Dołączył(a):2011-10-03
Posty: 714

 Tytuł:
PostNapisane: 2006-02-27 13:12:17 
Prawie jak Mistrz Europy

Dołączył(a): 2006-02-19 22:30:22
Posty: 568
Lokalizacja: Limanowa
Łomatko ja się nie znam, ale jestem ciekaw co to za moto, ile dałeś, skąd kupiłeś itd.


Góra
 Zobacz profil  
 
 Tytuł:
PostNapisane: 2006-02-27 13:57:49 
Pryszczaty jeździec

Dołączył(a): 2006-02-26 01:56:24
Posty: 85
Moto: http://tinyurl.com/qnsb8
Kupilem tutaj: http://www.motomotion.pl/
za 11500, 96 rok, sprowadzany z niemiec, po szlifie.

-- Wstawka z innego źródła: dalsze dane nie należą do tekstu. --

-- ==== Sys2Proof/Certificates/Slice0/Obligations.lean ====
section
/-! DEFINITION. The statements for the provers. -/

open Sys2Proof Sys2Proof.Machine

/-! ## Encoding -/

/-- Decoding an encoded well-formed instruction gives it back, with every operand at every value (R79, R80, R84).
Model's own: the ignored bits of a CTRL word are kept as an operand (notes/assumptions/13.md). -/
def Obligations.DecodeEncodeRoundTrip : Prop :=
  ∀ i : Instr, i.wf = true → decode i.format (encode i) = .ok i

/-- Words that decode are the words of the instruction they decode to, but for FLAGS[31:1], which a register never
holds (R16); and what is decoded is well formed. -/
def Obligations.EncodeDecodeRoundTrip : Prop :=
  (∀ v i, decode .cmd [v] = .ok i → i.wf = true ∧ i.format = .cmd ∧ encode i = [v]) ∧
  (∀ q f l o t i, decode .jd [q, f, l, o, t] = .ok i →
    i.wf = true ∧ i.format = .jd ∧ encode i = [q, f &&& 1, l, o, t])

/-- Words written out from the tables of R80 and R84 decode to the operations they stand for. -/
def Obligations.SpecWordsDecode : Prop :=
  decode .jd [0x00000002, 0, 0x40, 1, 0x11] = .ok (.decQ40 0 0x40 1 0x11) ∧
  decode .jd [0x00000003, 0, 0x20, 2, 0x33] = .ok (.decQ41 0x20 2 0x33) ∧
  decode .jd [0x00000003, 1, 0x20, 2, 0x33] = .ok (.decQ41L 0x20 2 0x33) ∧
  decode .jd [0x00000008, 0, 0x40, 1, 0x22] = .ok (.decQ80 0 0x40 1 0x22) ∧
  decode .cmd [0x00000001] = .ok (.start false 0) ∧ decode .cmd [0x00000002] = .ok (.ack 0) ∧
  decode .cmd [0x00000003] = .ok (.start true 0)

/-- A descriptor decodes exactly when its QT is 2, 3 or 8, all 32 bits compared; LIT tells DEC.Q4_1 and DEC.Q4_1L apart
and nothing else (R80, R82). -/
def Obligations.DescriptorDecodesExactlyThreeTypes : Prop :=
  ∀ q f l o t : Word,
    ((q = 2 ∨ q = 3 ∨ q = 8) ↔ ∃ i, decodeDescriptor q f l o t = .ok i) ∧
    (q ≠ 2 → q ≠ 3 → q ≠ 8 → decodeDescriptor q f l o t = .error (.unsupportedType q)) ∧
    (q = 3 → (decodeDescriptor q f l o t = .ok (.decQ41L l o t) ↔ f.getLsbD 0 = true) ∧
      (decodeDescriptor q f l o t = .ok (.decQ41 l o t) ↔ f.getLsbD 0 = false))

/-! ## The unpacker -/

/-- R101, R102: the closed form of NUNPACK, and that the two contributions to an output byte never overlap. -/
def Obligations.NunpackClosedForm : Prop :=
  ∀ (s : Vector Byte 16) (i : Fin 8),
    (nunpack s)[i.val] = (s[2 * i.val] &&& 0x0F) ||| ((s[2 * i.val + 1] &&& 0x0F) <<< 4) ∧
    (nunpack s)[8 + i.val] = (s[2 * i.val] >>> 4) ||| (s[2 * i.val + 1] &&& 0xF0) ∧
    (s[2 * i.val] &&& 0x0F) &&& ((s[2 * i.val + 1] &&& 0x0F) <<< 4) = 0 ∧
    (s[2 * i.val] >>> 4) &&& (s[2 * i.val + 1] &&& 0xF0) = 0

/-- R103: output byte `k div 2` holds logical code `k`, in the low nibble for even `k` and the high one for odd `k`; and
the nibble at wire position (byte j, half h) moves to output byte 8h + j div 2, half j mod 2. -/
def Obligations.NunpackPlacesEveryCode : Prop :=
  ∀ s : Vector Byte 16,
    (∀ k : Fin 32,
      (k.val % 2 = 0 → (nunpack s)[k.val / 2] &&& 0x0F = wireCode s k) ∧
      (k.val % 2 = 1 → (nunpack s)[k.val / 2] >>> 4 = wireCode s k)) ∧
    (∀ (j : Fin 16) (h : Fin 2),
      (s[j.val] >>> (4 * h.val)) &&& 0x0F =
        ((nunpack s)[8 * h.val + j.val / 2] >>> (4 * (j.val % 2))) &&& 0x0F)

/-- R107: NPACK and NUNPACK undo each other, so NUNPACK is a bijection; it permutes the 32 nibbles and changes none; it
is not an involution. With the rule's two worked examples. -/
def Obligations.NpackAndNunpackAreInverse : Prop :=
  (∀ s, npack (nunpack s) = s) ∧ (∀ o, nunpack (npack o) = o) ∧ Function.Bijective nunpack ∧
  (∃ π : Equiv.Perm (Fin 32), ∀ s k, denseNibble (nunpack s) (π k) = denseNibble s k) ∧
  nunpack (nunpack #v[0x10, 0x32, 0x54, 0x76, 0x98, 0xBA, 0xDC, 0xFE, 0x01, 0x23, 0x45, 0x67, 0x89, 0xAB, 0xCD, 0xEF]) =
    #v[0x40, 0xC8, 0x51, 0xD9, 0x51, 0xD9, 0x40, 0xC8, 0x62, 0xEA, 0x73, 0xFB, 0x73, 0xFB, 0x62, 0xEA] ∧
  npack #v[0x20, 0x64, 0xA8, 0xEC, 0x31, 0x75, 0xB9, 0xFD, 0x31, 0x75, 0xB9, 0xFD, 0x20, 0x64, 0xA8, 0xEC] =
    #v[0x10, 0x32, 0x54, 0x76, 0x98, 0xBA, 0xDC, 0xFE, 0x01, 0x23, 0x45, 0x67, 0x89, 0xAB, 0xCD, 0xEF]

/-! ## The repack engine -/

/-- R122, R125: where the exact product is a finite half-float, BIASGEN gives exactly it: the value of the result is
`-(2^k)` times the value of the scale (both in units of 2^-24), and it is finite. -/
def Obligations.BiasgenIsExact : Prop :=
  ∀ (h : Half) (k : Nat), k = 3 ∨ k = 7 → (halfExp h).toNat ≠ 31 →
    (halfExp h = 0 ∨ (halfExp h).toNat + k < 31) →
    halfUnits (biasgen h k) = -(2 ^ k) * halfUnits h ∧ halfExp (biasgen h k) ≠ 31

/-- R126: a normal scale with `exp + k ≥ 31` gives the infinity of the product's sign, whose exact magnitude is at least
65536; for k = 3 that is |scale| at least 8192, for k = 7 at least 512, exactly on the stated bit patterns; with the
worked examples. The infinity is the spec's own decision D10 (notes/assumptions/3.md). -/
def Obligations.BiasgenOverflowsExactly : Prop :=
  (∀ (h : Half) (k : Nat), k = 3 ∨ k = 7 → 0 < (halfExp h).toNat → (halfExp h).toNat < 31 →
    31 ≤ (halfExp h).toNat + k →
    biasgen h k = halfOf (halfSign h ^^^ 1) 31 0 ∧ 65536 * 2 ^ 24 ≤ 2 ^ k * (halfUnits h).natAbs) ∧
  (∀ h : Half, (halfExp h).toNat < 31 →
    (biasgen h 3 = halfOf (halfSign h ^^^ 1) 31 0 ↔ 8192 * 2 ^ 24 ≤ (halfUnits h).natAbs) ∧
    (8192 * 2 ^ 24 ≤ (halfUnits h).natAbs ↔
      (0x7000 ≤ h.toNat ∧ h.toNat ≤ 0x7BFF) ∨ (0xF000 ≤ h.toNat ∧ h.toNat ≤ 0xFBFF)) ∧
    (biasgen h 7 = halfOf (halfSign h ^^^ 1) 31 0 ↔ 512 * 2 ^ 24 ≤ (halfUnits h).natAbs) ∧
    (512 * 2 ^ 24 ≤ (halfUnits h).natAbs ↔
      (0x6000 ≤ h.toNat ∧ h.toNat ≤ 0x7BFF) ∨ (0xE000 ≤ h.toNat ∧ h.toNat ≤ 0xFBFF))) ∧
  biasgen 0x6FFF 3 = 0xFBFF ∧ biasgen 0x7000 3 = 0xFC00

/-- R127, R132: the bias of a NaN is some NaN (whatever the free value is); of an infinity the other infinity; of a zero
the other zero; and for every other scale too the sign is the complement of the scale's.
The NaN is a free value (notes/assumptions/2.md); the statement holds whichever it is. -/
def Obligations.BiasgenOfSpecialScales : Prop :=
  ∀ (h : Half) (k : Nat), k = 3 ∨ k = 7 →
    (isNaN h = true → isNaN (biasgen h k) = true) ∧
    (isNaN h = false → halfSign (biasgen h k) = ~~~ (halfSign h)) ∧
    (h = 0x7C00 → biasgen h k = 0xFC00) ∧ (h = 0xFC00 → biasgen h k = 0x7C00) ∧
    (h = 0x0000 → biasgen h k = 0x8000) ∧ (h = 0x8000 → biasgen h k = 0x0000)

/-- R131: with a derived bias that did not overflow, code * scale + bias is (code - 8) * scale for Q4_0 and
(code - 128) * scale for Q8_0, exactly. -/
def Obligations.DerivedBiasRecentresCodes : Prop :=
  ∀ (h : Half) (c : Nat), (halfExp h).toNat ≠ 31 →
    ((halfExp h = 0 ∨ (halfExp h).toNat + 3 < 31) →
      dequantUnits c h (biasgen h 3) = ((c : Int) - 8) * halfUnits h) ∧
    ((halfExp h = 0 ∨ (halfExp h).toNat + 7 < 31) →
      dequantUnits c h (biasgen h 7) = ((c : Int) - 128) * halfUnits h)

Przed kupnem ogladalem go z dwie godziny i pozniej wyhandlowalem w cenie ponizsze rzeczy:
lagi sie pocily, brakowalo czesci owiewki (pod lampa), zestaw napedowy, wymiana oleju i filtra, synchro gaznikow, tlumaczenie dokumentow, transport pod dom. Wszystko to zalatwili u siebie w serwisie. Oczywiscie nie bylo latwo i trzeba bylo sie mocno handlowac tzn. upierac.

Po wplaceniu zaliczki jesli o czyms zapomniales, to juz nie ma szans negocjowac - przegrales. :)

Anyway, polecam MM, ale trzeba uwazac - jak wszedzie. Jestem raczej zadowolony z tego dealu.

PJ


Góra
 Zobacz profil  
 
 Tytuł:
PostNapisane: 2006-02-27 15:21:23 
Prawie jak Mistrz Europy

Dołączył(a): 2006-02-19 22:30:22
Posty: 568
Lokalizacja: Limanowa
Rozumiem ze wytargowaleś to wszystko i zaplaciles 11 500? Zmienili Ci napęd i to wszystko co wymieniłeś? Bo nie nadążam jakiś tępy dziś jestem. Oprócz tego rejestrujesz go? czy jest zarejestrowany bo troche drogawo. A nawiasem ładna galeria, tutaj by taka by pasowała.

Aha a moto masz taki jak ja. Tyle że masz nie oryginalną szybkę i naklejki na zadupku oraz owiewki, matoły powinny wiedzieć że ten rocznik nie miał takich naklejek, no chyba że się mylę. Ale to szczegóły, tyle że ja lubie perfekcję...


Góra
 Zobacz profil  
 
 Tytuł:
PostNapisane: 2006-02-27 15:47:55 
Pryszczaty jeździec

Dołączył(a): 2006-02-26 01:56:24
Posty: 85
Tak, tak jak napisalem serwis wytargowalem w cenie. Tak, ja go rejestruje.
Wiem ze szyba wysoka, ale wlasnie taka chcialem.

Drogo, tanio.. rzecz wzgledna. Jestem zadowolony - prosze sie nie czepiac i nie psuc mi humoru :)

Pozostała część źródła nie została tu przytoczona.